Friday, March 16, 2012

Garbage collector in Java

Since objects are dynamically allocated by using the new operator, you might be wondering how such objects are destroyed and their memory released for later reallocation. In some languages, such as C++, dynamically allocated objects must be manually released by use of a delete operator. Java takes a different approach; it handles deallocation for you automatically. The technique that accomplishes this is called garbage collection. It works like this: when no references to an object exist, that object is assumed to be no longer needed, and the memory occupied by the object can be reclaimed. There is no explicit need to destroy objects as in C++. Garbage collection only occurs sporadically (if at all) during the execution of your program. It will not occur simply because one or more objects exist that are no longer used. Furthermore, different Java run-time implementations will take varying approaches to garbage collection, but for the most part, you should not have to think about it while writing your programs.

The finalize( ) Method

Sometimes an object will need to perform some action when it is destroyed. For example, if an object is holding some non-Java resource such as a file handle or window character font, then you might want to make sure these resources are freed before an object is destroyed. To handle such situations, Java provides a mechanism called finalization. By using finalization, you can define specific actions that will occur when an object is just about to be reclaimed by the garbage collector.
To add a finalizer to a class, you simply define the finalize( ) method. The Java run time calls that method whenever it is about to recycle an object of that class. Inside the finalize( ) method you will specify those actions that must be performed before an object is destroyed. The garbage collector runs periodically, checking for objects that are no longer referenced by any running state or indirectly through other referenced objects. Right before an asset is freed, the Java run time calls the finalize() method on the object. The finalize( ) method has this general form:

protected void finalize( )
{
// finalization code here
}

Here, the keyword protected is a specifier that prevents access to finalize( ) by code defined outside its class. It is important to understand that finalize( ) is only called just prior to garbage collection. It is not called when an object goes out-of-scope, for example. This means that you cannot know when—or even if—finalize( ) will be executed. Therefore, your program should provide other means of releasing system resources, etc., used by the object. It must not rely on finalize( ) for normal program operation.

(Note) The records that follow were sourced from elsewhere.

-- ==== Sys2Proof/Laws/PerLane.lean ====
section
/-! SUPPORT. What a per-lane instruction (R211) leaves: its lanes' results, its flags, and its frame. -/
namespace Sys2Proof.Machine

@[simp] theorem mem_lanesOf (m : LaneMask) (l : Nat) : l ∈ lanesOf m ↔ m.getLsbD l = true := by
  simp only [lanesOf, List.mem_filter, List.mem_range, and_iff_right_iff_imp]
  intro h
  by_cases b : l < 64
  · exact b
  · simp [BitVec.getLsbD_of_ge m l (by omega)] at h

/-- A register whose writes all carry one value. -/
theorem Warp.getV_setVs_of (w : Warp) (ws : List (Nat × Nat × Word)) (l n : Nat) (x : Word)
    (h : ∀ p ∈ ws, p.1 * 256 + p.2.1 = l * 256 + n → p.2.2 = x)
    (m : ∃ p ∈ ws, p.1 * 256 + p.2.1 = l * 256 + n) : (w.setVs ws).getV l n = x := by
  induction ws generalizing w with
  | nil => obtain ⟨p, hp, _⟩ := m; cases hp
  | cons p r ih =>
    obtain ⟨a, b, y⟩ := p
    by_cases t : ∃ q ∈ r, q.1 * 256 + q.2.1 = l * 256 + n
    · exact ih _ (fun q hq => h q (by simp [hq])) t
    · have o : ∀ q ∈ r, q.1 * 256 + q.2.1 ≠ l * 256 + n := fun q hq e => t ⟨q, hq, e⟩
      obtain ⟨q, hq, e⟩ := m
      rcases List.mem_cons.1 hq with rfl | hq
      · rw [Warp.setVs, Warp.getV_setVs_other _ _ _ _ o, Warp.getV_setV, if_pos e.symm]
        exact h (a, b, y) (by simp) e
      · exact absurd e (o q hq)

@[simp] theorem Warp.setVs_k (w : Warp) (ws : List (Nat × Nat × Word)) : (w.setVs ws).k = w.k :=
  (congrArg Warp.k (w.setVs_rest ws) : ({ w.setVs ws with v := w.v } : Warp).k = w.k)
@[simp] theorem Warp.setVs_p (w : Warp) (ws : List (Nat × Nat × Word)) : (w.setVs ws).p = w.p :=
  (congrArg Warp.p (w.setVs_rest ws) : ({ w.setVs ws with v := w.v } : Warp).p = w.p)
@[simp] theorem Warp.setVs_kp (w : Warp) (ws : List (Nat × Nat × Word)) : (w.setVs ws).kp = w.kp :=
  (congrArg Warp.kp (w.setVs_rest ws) : ({ w.setVs ws with v := w.v } : Warp).kp = w.kp)
@[simp] theorem Warp.setVs_flags (w : Warp) (ws : List (Nat × Nat × Word)) : (w.setVs ws).flags = w.flags :=
  (congrArg Warp.flags (w.setVs_rest ws) : ({ w.setVs ws with v := w.v } : Warp).flags = w.flags)
theorem Warp.setVs_withRegsOf (w x : Warp) (ws : List (Nat × Nat × Word)) : (w.setVs ws).withRegsOf x = w.withRegsOf x :=
  (congrArg (fun y : Warp => y.withRegsOf x) (w.setVs_rest ws) : ({ w.setVs ws with v := w.v } : Warp).withRegsOf x = w.withRegsOf x)
theorem Warp.withRegsOf_self (w : Warp) : w.withRegsOf w = w := rfl

/-- The check of R104 changes ARITH.FLAGS alone. -/
theorem Warp.checkUninit_eq (w : Warp) (live : LaneMask) (regs : List Nat) :
    w.checkUninit live regs = { w with flags := (w.checkUninit live regs).flags } := by
  unfold Warp.checkUninit Warp.raiseUninit
  repeat' split
  all_goals rfl

theorem orFlags_getLsbD (l : List Flags) (i : Nat) : (orFlags l).getLsbD i = l.any fun f => f.getLsbD i := by
  induction l with
  | nil => simp [orFlags]
  | cons f r ih => simp [orFlags, ih]

/-- The flags that lanes outside `live` raise do not count. -/
theorem orFlags_live {act live : LaneMask} (h : ∀ l, live.getLsbD l = true → act.getLsbD l = true) (f : Nat → Flags) :
    orFlags ((lanesOf act).map fun l => if live.getLsbD l then f l else 0) = orFlags ((lanesOf live).map f) := by
  apply BitVec.eq_of_getLsbD_eq
  intro i _
  rw [orFlags_getLsbD, orFlags_getLsbD, Bool.eq_iff_iff]
  simp only [List.any_eq_true, List.mem_map, mem_lanesOf]
  constructor
  · rintro ⟨_, ⟨l, _, rfl⟩, h2⟩
    by_cases g : live.getLsbD l = true
    · exact ⟨_, ⟨l, g, rfl⟩, by simpa [g] using h2⟩
    · simp [g] at h2
  · rintro ⟨_, ⟨l, g, rfl⟩, h2⟩
    exact ⟨_, ⟨l, h l g, rfl⟩, by simpa [g] using h2⟩

theorem Warp.raise_flags (w : Warp) (f : Flags) : (w.raise f).flags = w.flags ||| f.setWidth 32 := rfl

theorem active_le_activeH (s : State) (op : Nat) (g : Guard) (l : Nat) (h : (s.active op g).getLsbD l = true) :
    (s.activeH op g).getLsbD l = true := by
  simp only [State.active, State.activeH, BitVec.getLsbD_and, BitVec.getLsbD_or, Bool.and_eq_true, Bool.or_eq_true] at *
  exact ⟨.inl h.1, h.2⟩

/-- A per-lane instruction (R211) whose lanes each give `n` words: each lane of `act` has its results, and nothing else changes but
the flags. -/
theorem completes_perLaneOn {i : Instr} {s : State} {act live : LaneMask} {d n : Nat} {regs : List Nat} {f : Nat → LaneOut}
    (e : exec i s = .next (s.perLaneOn act live d regs f)) (hl : ∀ l, live.getLsbD l = true → act.getLsbD l = true) (hn : ∀ l, act.getLsbD l = true → (f l).1.length = n) (hd : d + n ≤ 256) :
    LanesGet i s act d n (fun l => (f l).1) (s.flagsWith live regs fun l => (f l).2) := by
  let writes := ((lanesOf act).map fun l => (l, f l)).flatMap fun p => (List.range p.2.1.length).map fun i => (p.1, d + i, p.2.1.getD i 0)
  let fl := orFlags (((lanesOf act).map fun l => (l, f l)).map fun p => if live.getLsbD p.1 then p.2.2 else 0)
  have hfl : fl = orFlags ((lanesOf act).map fun l => if live.getLsbD l then (fun k => (f k).2) l else 0) := by
    simp only [fl, List.map_map]; rfl
  rw [orFlags_live hl] at hfl
  have mem : ∀ q, q ∈ writes ↔ ∃ l k, act.getLsbD l = true ∧ k < n ∧ q = (l, d + k, (f l).1.getD k 0) := by
    intro q
    simp only [writes, List.mem_flatMap, List.mem_map, List.mem_range, mem_lanesOf]
    constructor
    · rintro ⟨_, ⟨l, hl, rfl⟩, k, hk, rfl⟩
      exact ⟨l, k, hl, by rw [hn l hl] at hk; exact hk, rfl⟩
    · rintro ⟨l, k, hl, hk, rfl⟩
      exact ⟨_, ⟨l, hl, rfl⟩, k, by rw [hn l hl]; exact hk, rfl⟩
  have e' : exec i s = .next (s.updCurWarp fun w => ((w.checkUninit live regs).raise fl).setVs writes).advance := e
  have splits : (((s.curWarp.checkUninit live regs).raise fl).setVs writes).splits = s.curWarp.splits := by
    rw [Warp.setVs_splits, Warp.checkUninit_eq]; rfl
  refine ⟨_, completes_regs e' splits ?_ ?_ ?_ ?_ ?_ ?_, ?_, ?_⟩
  · rw [Warp.setVs_withRegsOf, Warp.checkUninit_eq]; rfl
  · intro k _
    show sget _ (((s.curWarp.checkUninit live regs).raise fl).setVs writes).k k = _
    rw [Warp.setVs_k, Warp.checkUninit_eq]; rfl
  · intro l r hr h
    rw [Warp.getV_setVs_other]
    · rw [Warp.checkUninit_eq]; rfl
    · intro q hq he
      obtain ⟨l', k, hl, hk, rfl⟩ := (mem q).1 hq
      simp only at he
      have h1 : l' = l := by omega
      have h2 : d + k = r := by omega
      subst h1
      have : act.getLsbD l' && d ≤ r && r < d + n := by
        rw [hl]; simp; omega
      simp [this] at h
  · intro k l _
    rw [show ((((s.curWarp.checkUninit live regs).raise fl).setVs writes).pred k) = s.curWarp.pred k by
      unfold Warp.pred; rw [Warp.setVs_p, Warp.checkUninit_eq]; rfl]
  · intro k _
    unfold Warp.upred; rw [Warp.setVs_kp, Warp.checkUninit_eq]; rfl
  · intro h; cases h
  · intro l k hl hk
    rw [curWarp_regs splits]
    show (((s.curWarp.checkUninit live regs).raise fl).setVs writes).getV l (d + k) = _
    apply Warp.getV_setVs_of
    · intro q hq he
      obtain ⟨l', k', hl', hk', rfl⟩ := (mem q).1 hq
      simp only at he
      have h1 : l' = l := by omega
      have h2 : k' = k := by omega
      subst h1; subst h2; rfl
    · exact ⟨_, (mem _).2 ⟨l, k, hl, hk, rfl⟩, rfl⟩
  · rw [curWarp_regs splits]
    show (((s.curWarp.checkUninit live regs).raise fl).setVs writes).flags = _
    rw [Warp.setVs_flags, Warp.raise_flags, hfl]; rfl

/-- A per-lane instruction of classes 010 to 100. -/
theorem lanesGet_perLane {i : Instr} {s : State} {op : Nat} {g : Guard} {d n : Nat} {regs : List Nat} {f : Nat → LaneOut}
    (e : exec i s = .next (s.perLane op g d regs f)) (hn : ∀ l, (f l).1.length = n) (hd : d + n ≤ 256) :
    LanesGet i s (s.activeH op g) d n (fun l => (f l).1) (s.flagsWith (s.active op g) regs fun l => (f l).2) :=
  completes_perLaneOn e (active_le_activeH s op g) (fun l _ => hn l) hd

end Sys2Proof.Machine
end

1) objects are created heap in java irrespective of there scope e.g. local or member variable. while its worth noting that class variables or static members are created in method area of space and both heap and method area is shared between different thread.
2) Garbage collection is a mechanism provided by Java Virtual Machine to reclaim space from objects which are eligible for Garbage collection.
3) Garbage collection relieves java programmer from memory management which is essential part of C++ programming and gives more time to focus on business logic.
4) Garbage Collection in Java is carried by a daemon thread called Garbage Collector.
5) Before removing an object from memory Garbage collection thread invokes finalize () method of that object and gives an opportunity to perform any sort of cleanup required.
6) You as Java programmer can not force Garbage collection in Java; it will only trigger if JVM thinks it needs a garbage collection based on java heap size
7) There are methods like System.gc () and Runtime.gc () which is used to send request of Garbage collection to JVM but it’s not guaranteed that garbage collection will happen.
8) If there is no memory space for creating new object in Heap Java Virtual Machine throws OutOfMemoryError .
9) J2SE 5(Java 2 Standard Edition) adds a new feature called Ergonomics goal of ergonomics is to provide good performance from the JVM with minimum of command line tuning.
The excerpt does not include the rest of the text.